拉開車門,夏藍頓了下,抬起頭,看向那根孤伶伶的石柱。
她知道,他在那裡。
「小藍,上車了。」費司爵招呼著。
「嗯,」她深吸一口氣,收回目光,坐進車裡。
聽到車子離開,石柱後的男人哭著坐在地上,垂著頭,雙肩劇烈的抖動著。
「烈……」伊碸心疼的走過去,蹲下來,輕輕將他摟在懷裡,「孩子,別怕,有奶奶在,奶奶會保護你的……」
「奶奶……她走了……我失去她了……怎麼辦?」
伊碸拍著他的背,這個時候,勸他什麼都無濟於事。索性,讓他哭,讓他痛。痛到極致,也就麻木了。
「藍……我愛她……我愛她……」彷彿心被掏空了,他哭得聲嘶力竭,那種生命都隨著她的離開而消逝的感覺,真的熬不住……
「藍——」在他猝然一聲呼喊後,身子往旁邊一載,倒在了地上。
「烈!!」
……
郊外,飛機的轟隆聲,震耳欲聾。
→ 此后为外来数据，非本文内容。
/-- A completed message is judged at its stamp (R73, R75, R76, R83): matched to the oldest WEIGHED record where that lies in the
reader window, it sets the code, the code status, the stage and the code reason by the record's own recipe; with no WEIGHED record,
or the oldest still short of the window, it is stray and counted. The WEIGHED records overdue at the stamp are first set to READ with
NOREAD, oldest first, up to the first that is not (R74). No other record changes. -/
def Obligations.MessageIsMatched : Prop :=
  ∀ (L : Layout) (m : Message) (s : State), s.resetHeld = false → s.store.layout = some L → s.code.message = some m →
    let stray : State := { s with code := { s.code with message := none, stray := min 65535 (s.code.stray + 1) } }
    let past := fun c : CanRecord => decide (c.stage ≠ .weighed ∨
      (L.readerDistance : Int) + L.readerWindow < c.elapsed m.stamp)
    let skipped := fun c : CanRecord => if c.stage = .weighed then
      { c with code := none, codeStatus := .noRead, stage := .read
               reasons := if ((s.store.recipeOf c.generation).map Recipe.codeRequired).getD false = true
                 then addReason .codeNoRead c.reasons else c.reasons } else c
    exec .messageMatch s = exec .messageMatch { s with tracking := { s.tracking with
      queue := (s.tracking.queue.takeWhile past).map skipped ++ s.tracking.queue.dropWhile past } } ∧
    ((∀ c ∈ s.tracking.queue, c.stage ≠ .weighed) → exec .messageMatch s = .next stray) ∧
    (∀ ahead c rest, s.tracking.queue = ahead ++ c :: rest → (∀ a ∈ ahead, a.stage ≠ .weighed) → c.stage = .weighed →
      (c.elapsed m.stamp < (L.readerDistance : Int) - L.readerWindow → exec .messageMatch s = .next stray) ∧
      ((L.readerDistance : Int) - L.readerWindow ≤ c.elapsed m.stamp →
        c.elapsed m.stamp ≤ (L.readerDistance : Int) + L.readerWindow →
        let r := s.store.recipeOf c.generation
        let pattern := r.bind Recipe.codePattern
        let got : Option (List Byte) × CodeStatus := match m.text with
          | none => (none, .garbled)
          | some t => if t = [0x3F] then (none, .noRead) else
            (some t, match pattern with
              | none => .notChecked
              | some q => if codeMatches q t then .matched else .mismatch)
        let required := (r.map Recipe.codeRequired).getD false
        let reasons : List Reason :=
          if got.2 = .mismatch then addReason .codeMismatch c.reasons
          else if required = true ∧ (got.2 = .noRead ∨ got.2 = .garbled) then addReason .codeNoRead c.reasons
          else c.reasons
        exec .messageMatch s = .next { s with
          code := { s.code with message := none }
          tracking := { s.tracking with queue := ahead ++
            { c with code := got.1, codeStatus := got.2, stage := .read, reasons := reasons } :: rest } }))

/-! ## Verdicts, the gate and the can list (chapter 4) -/

/-- The verdict is the reason present that stands highest in the order of R85, and ACCEPT where none is present; every reason but
MISSED drives the gate, and ACCEPT does not. At the gate it is decided from the record's reasons, the gate's own included, and passed
into the can summary. -/
def Obligations.VerdictIsHighestReason : Prop :=
  ([Reason.halted, .missed, .orphan, .blockedFill, .fillShort, .noReading, .undecided, .underweight, .overweight, .codeNoRead,
    .codeMismatch, .probation].map Reason.rank = [1, 2, 3, 4, 5, 6, 7, 8, 9, 10, 11, 12]) ∧
  (∀ rs : List Reason, (verdictOf rs = .accept ↔ rs = []) ∧
    (∀ r, verdictOf rs = .reason r ↔ r ∈ rs ∧ ∀ q ∈ rs, r.rank ≤ q.rank)) ∧
  (∀ v : Verdict, v.drives = true ↔ ∃ r, v = .reason r ∧ r ≠ .missed) ∧
  (∀ (L : Layout) (c : CanRecord) (s : State), ∃ rs : List Reason,
    (∀ r, r ∈ rs ↔ r ∈ c.reasons ∨ (r = .undecided ∧ (c.stage = .onPlatform ∨ c.stage = .weighed)) ∨
      (r = .halted ∧ s.control.state = .halt ∧ c.stage ≠ .missed)) ∧
    (handOver L c s).canList.ring.getLast?.map CanSummary.verdict = some (verdictOf rs) ∧
    ((verdictOf rs).drives = false → (handOver L c s).gate.drive = s.gate.drive) ∧
    ((verdictOf rs).drives = true → (handOver L c s).gate.drive = some (s.now + ms L.gatePulse)))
強勁的風,颳起地上的殘葉,打著卷的在空中飛舞。
「魁,魄,謝了。」費司爵面對兩人,真誠的說。
火魁輕笑了聲,捶了下他的胸膛,「喂,記得請我們喝你的喜酒。」
費司爵回頭瞅瞅不遠處的夏藍,一笑,「當然。」
「爵,」冰魄走上前,真誠的說,「希望你能幸福。」
望著她,費司爵沒有說話,而是輕輕擁抱住她。冰魄閉上眼睛,抑制住那裡的情愫,從今以後,有些回憶,她會永遠的埋在心底。
回過頭,面對宋文,費司爵又板起臉龐,「再擅自離開公司,你就準備去掃廁所吧。」
「啊?老闆,你幹嘛對人家這麼苛刻嘛!」宋文小聲嘟囔著,「就算賣身也有休息時間好不好,哪有像我這樣的,一天24小時被利用,連談戀愛的時間都沒有。」說著,目光偷偷瞟了眼冰魄。然後,又是一陣唉聲嘆氣。
「奶奶,」費司爵握住老婆婆的手,「奶奶,我回去後就去看您。」
「你去有什麼用?」老婆婆瞪了他一眼,朝夏藍一呶嘴,「我要看的是小藍。」
笑笑,他點頭,「嗯!」
飛機漸漸騰空,帶起更強勁的颶風,費司爵二話不說,直接將夏藍摟在自己的懷裡,用外套裹住她。
嗅著他身上特有的菸草薰香,她半闔著眸,有點慵懶,又有點疲憊。
「喂,」
「嗯?」費司爵自半空收回視線,低下頭。